Approached for comments, the military spokesman refused to comment on the Taliban’s allegation that the Pakistani authorities might have contributed to Hakimullah’s death by sharing intelligence information with their Americans counterparts about his location. However, a military official in Rawalpindi who requested anonymity referred to some foreign media reports about the likelihood of Hakimullah’s former No. 2 commander Latifullah Mehsud having supplied the crucial information to the Americans [after his arrest in Afghanistan last month] about the whereabouts of his boss.

The khaki official said the Americans desperately wanted to hunt down Hakimullah for his involvement in the killing of seven senior CIA officials in the Khost area of Afghanistan. But it was hard for them to track him down because he seldom spent more than six hours in any one spot, shuttling between one house and another.

However, having accepted the Sharif government’s offer of a peace dialogue, the TTP ameer apparently committed a blunder by travelling to his headquarter in Dande Derpa Khel area of North Waziristan where he attended a meeting for several hours. Everyone in the area knew at that time, especially the Pakistani intelligence operatives, that the most wanted TTP ameer was presiding over the Shura meeting.

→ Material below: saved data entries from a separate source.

theorem State.takeFrame_kept {P : State → Prop} (kk : Kept P) (kd : KeptD P [0x6000, 0x6001, 0x6003, 0x7040, 0xF030]) {s : State} {h : HalfId} {f : Frame} (h_s : P s) :
    P (State.takeFrame s h f) := by
  unfold State.takeFrame
  repeat' first
    | with_reducible assumption
    | with_reducible intro _
    | with_reducible apply State.bumpAt_kept
    | with_reducible apply State.deliver_kept
    | with_reducible apply State.handFrame_kept
    | with_reducible apply State.log_kept
    | exact kd.mem (by decide)
    | exact kd.mem (pick_mem (by decide) (by decide))
    | exact kd.mono (by decide)
    | split
    | fail_if_no_progress with_reducible apply kk.rest

theorem State.sendOn_kept {P : State → Prop} (kk : Kept P) (kl : KeptL P) (kd : KeptD P [0x6000, 0x6001, 0x6003, 0x7040, 0xF030]) {s : State} {h : HalfId} {f : Frame} {count : Bool} (h_s : P s) :
    P (State.sendOn s h f count) := by
  unfold State.sendOn
  repeat' first
    | with_reducible assumption
    | with_reducible intro _
    | (extract_lets +onlyGivenNames zz
       first
         | (with_reducible refine Kept.cut (P := P) (x := zz) ?_ ?_
            on_goal 2 => clear_value zz
            on_goal 1 => subst zz)
         | (with_reducible refine Kept.cut1 (P := P) (x := zz) ?_ ?_
            on_goal 2 => clear_value zz
            on_goal 1 => subst zz)
         | (have zn : Nat := zz
            clear zn
            subst zz)
         | clear_value zz
         | subst zz)
    | with_reducible apply State.add64_kept
    | with_reducible apply State.bump_kept
    | with_reducible apply State.enqueue_kept
    | with_reducible apply State.takeFrame_kept
    | with_reducible apply when_kept
    | exact kd.mem (by decide)
    | exact kd.mem (pick_mem (by decide) (by decide))
    | exact kd.mono (by decide)
    | split
    | fail_if_no_progress with_reducible apply kk.rest

theorem State.noteConflict_kept {P : State → Prop} (kk : Kept P) (kl : KeptL P) (kd : KeptD P [0x6000, 0x6001, 0x7040, 0xF030]) {s : State} {h : HalfId} {n : Nat} (h_s : P s) :
    P (State.noteConflict s h n) := by
  unfold State.noteConflict
  repeat' first
    | with_reducible assumption
    | with_reducible intro _
    | (extract_lets +onlyGivenNames zz
       first
         | (with_reducible refine Kept.cut (P := P) (x := zz) ?_ ?_
            on_goal 2 => clear_value zz
            on_goal 1 => subst zz)
         | (with_reducible refine Kept.cut1 (P := P) (x := zz) ?_ ?_
            on_goal 2 => clear_value zz
            on_goal 1 => subst zz)
         | (have zn : Nat := zz
            clear zn
            subst zz)
         | clear_value zz
         | subst zz)
    | with_reducible apply State.bump_kept
    | with_reducible apply State.log_kept
    | with_reducible apply State.modSpoke_kept
    | exact kd.mem (by decide)
    | exact kd.mem (pick_mem (by decide) (by decide))
    | exact kd.mono (by decide)
    | split
    | fail_if_no_progress with_reducible apply kk.rest

theorem State.routeFrame_kept {P : State → Prop} (kk : Kept P) (kl : KeptL P) (kd : KeptD P [0x6000, 0x6001, 0x6003, 0x7040, 0xF030]) {s : State} {h : HalfId} {f : Frame} (h_s : P s) :
    P (State.routeFrame s h f) := by
  unfold State.routeFrame
  repeat' first
    | with_reducible assumption
    | with_reducible intro _
    | (extract_lets +onlyGivenNames zz
       first
         | (with_reducible refine Kept.cut (P := P) (x := zz) ?_ ?_
            on_goal 2 => clear_value zz
            on_goal 1 => subst zz)
         | (with_reducible refine Kept.cut1 (P := P) (x := zz) ?_ ?_
            on_goal 2 => clear_value zz
            on_goal 1 => subst zz)
         | (have zn : Nat := zz
            clear zn
            subst zz)
         | clear_value zz
         | subst zz)
    | with_reducible apply State.bump_kept
    | with_reducible apply State.noteConflict_kept
    | with_reducible apply State.sendOn_kept
    | with_reducible apply State.takeFrame_kept
    | exact kd.mem (by decide)
    | exact kd.mem (pick_mem (by decide) (by decide))
    | exact kd.mono (by decide)
    | split
    | fail_if_no_progress with_reducible apply kk.rest

theorem execFrameRoute_kept {P : State → Prop} (kk : Kept P) (kl : KeptL P) (kd : KeptD P [0x6000, 0x6001, 0x6003, 0x7040, 0xF030]) {frame : Frame} {s : State} (h_s : P s) :
    KeptR P (execFrameRoute frame s) := by
  unfold execFrameRoute
  repeat' first
    | with_reducible assumption
    | with_reducible intro _
    | (extract_lets +onlyGivenNames zz
       first
         | (with_reducible refine Kept.cut (P := P) (x := zz) ?_ ?_
            on_goal 2 => clear_value zz
            on_goal 1 => subst zz)
         | (with_reducible refine Kept.cut1 (P := P) (x := zz) ?_ ?_
            on_goal 2 => clear_value zz
            on_goal 1 => subst zz)
         | (have zn : Nat := zz
            clear zn
            subst zz)
         | clear_value zz
         | subst zz)
    | with_reducible refine KeptR.onPower ?_ (fun _ => ?_)
    | with_reducible refine KeptR.next ?_
    | with_reducible exact KeptR.fault _
    | with_reducible apply State.emit_kept
    | with_reducible apply State.routeFrame_kept
    | exact kd.mem (by decide)
    | exact kd.mem (pick_mem (by decide) (by decide))
    | exact kd.mono (by decide)
    | split
    | fail_if_no_progress with_reducible apply kk.rest

theorem execLinkAck_kept {P : State → Prop} (kk : Kept P) (kl : KeptL P) {h : HalfId} {spoke count : Nat} {s : State} (h_s : P s) :
    KeptR P (execLinkAck h spoke count s) := by
  unfold execLinkAck
  repeat' first
    | with_reducible assumption
    | with_reducible intro _
    | with_reducible refine KeptR.onPower ?_ (fun _ => ?_)
    | with_reducible refine KeptR.next ?_
    | with_reducible exact KeptR.fault _
    | with_reducible apply State.modSpoke_kept
    | with_reducible apply State.pump_kept
    | split
    | fail_if_no_progress with_reducible apply kk.rest
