-- ==== Sys2Proof/Laws/KeptResilience.lean ====
section
/-! SUPPORT. What every definition of Machine/Resilience.lean keeps of a state: one lemma each (Laws/Kept.lean). -/

namespace Sys2Proof.Machine

open Sys2Proof

set_option linter.all false

theorem State.setLevel_kept {P : State → Prop} (kk : Kept P) (kc : KeptC P) (kd : KeptD P [0x0080, 0x7000, 0x7001, 0x7040, 0xF030]) {s : State} {h : HalfId} {old new : Nat} (h_s : P s) :
    P (State.setLevel s h old new) := by
  unfold State.setLevel
  repeat' first
    | with_reducible assumption
    | with_reducible intro _
    | (extract_lets +onlyGivenNames zz
       first
         | (with_reducible refine Kept.cut (P := P) (x := zz) ?_ ?_
            on_goal 2 => clear_value zz
            on_goal 1 => subst zz)
         | (with_reducible refine Kept.cut1 (P := P) (x := zz) ?_ ?_
            on_goal 2 => clear_value zz
            on_goal 1 => subst zz)
         | (have zn : Nat := zz
            clear zn
            subst zz)
         | clear_value zz
         | subst zz)
    | with_reducible apply State.bump_kept
    | with_reducible apply State.log_kept
    | with_reducible apply State.put_kept
    | with_reducible apply State.raiseReplace_kept
    | with_reducible apply State.warnDraft_kept
    | exact kd.mem (by decide)
    | exact kd.mem (pick_mem (by decide) (by decide))
    | exact kd.mono (by decide)
    | with_reducible refine Kept.foldl (fun _ _ _ => ?_) ?_
    | with_reducible refine Kept.foldl1 (fun _ _ _ => ?_) ?_
    | split
    | fail_if_no_progress with_reducible apply kk.rest

theorem execRiskEvaluate_kept {P : State → Prop} (kk : Kept P) (kc : KeptC P) (kh : KeptH P) (kd : KeptD P [0x0080, 0x7000, 0x7001, 0x7040, 0xF030]) {h : HalfId} {lowForTime : Bool} {s : State} (h_s : P s) :
    KeptR P (execRiskEvaluate h lowForTime s) := by
  unfold execRiskEvaluate
  repeat' first
    | with_reducible assumption
    | with_reducible intro _
    | (extract_lets +onlyGivenNames zz
       first
         | (with_reducible refine Kept.cut (P := P) (x := zz) ?_ ?_
            on_goal 2 => clear_value zz
            on_goal 1 => subst zz)
         | (with_reducible refine Kept.cut1 (P := P) (x := zz) ?_ ?_
            on_goal 2 => clear_value zz
            on_goal 1 => subst zz)
         | (have zn : Nat := zz
            clear zn
            subst zz)
         | clear_value zz
         | subst zz)
    | with_reducible refine KeptR.onPower ?_ (fun _ => ?_)
    | with_reducible refine KeptR.next ?_
    | with_reducible exact KeptR.fault _
    | with_reducible apply State.modHalf_kept
    | with_reducible apply State.put_kept
    | with_reducible apply State.putAt_kept
    | with_reducible apply State.setLevel_kept
    | exact kd.mem (by decide)
    | exact kd.mem (pick_mem (by decide) (by decide))
    | exact kd.mono (by decide)
    | split
    | fail_if_no_progress with_reducible apply kk.rest

theorem State.showSlot_kept {P : State → Prop}  (kd : KeptD P [0x7030, 0x7031]) {s : State} {h : HalfId} {k : Nat} (h_s : P s) :
    P (State.showSlot s h k) := by
  unfold State.showSlot
  repeat' first
    | with_reducible assumption
    | with_reducible intro _
    | (extract_lets +onlyGivenNames zz
       first
         | (with_reducible refine Kept.cut (P := P) (x := zz) ?_ ?_
            on_goal 2 => clear_value zz
            on_goal 1 => subst zz)
         | (with_reducible refine Kept.cut1 (P := P) (x := zz) ?_ ?_
            on_goal 2 => clear_value zz
            on_goal 1 => subst zz)
         | (have zn : Nat := zz
            clear zn
            subst zz)
         | clear_value zz
         | subst zz)
    | with_reducible apply State.put64At_kept
    | with_reducible apply State.putAt_kept
    | exact kd.mem (by decide)
    | exact kd.mem (pick_mem (by decide) (by decide))
    | exact kd.mono (by decide)
    | with_reducible refine Kept.foldl (fun _ _ _ => ?_) ?_
    | with_reducible refine Kept.foldl1 (fun _ _ _ => ?_) ?_
    | split
    | fail_if_no_progress with_reducible apply kk.rest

By the time Hakimullah left his headquarters and reached his newly built house in the area, the Americans had already been tipped off about his precise location and he was under their radar, ready to be hit by an MQ-1B Predator which is designed to carry out the “kill chain (find, fix, track, target, execute, and assess) against high value, fleeting, and time-sensitive targets.” As the high value CIA target was stepping out of his car, a US predator fired the first missile targeting the TTP ameer, followed by another missile which targeted his house and razed it to the ground instantly. Hakimullah Mehsud was killed on the spot.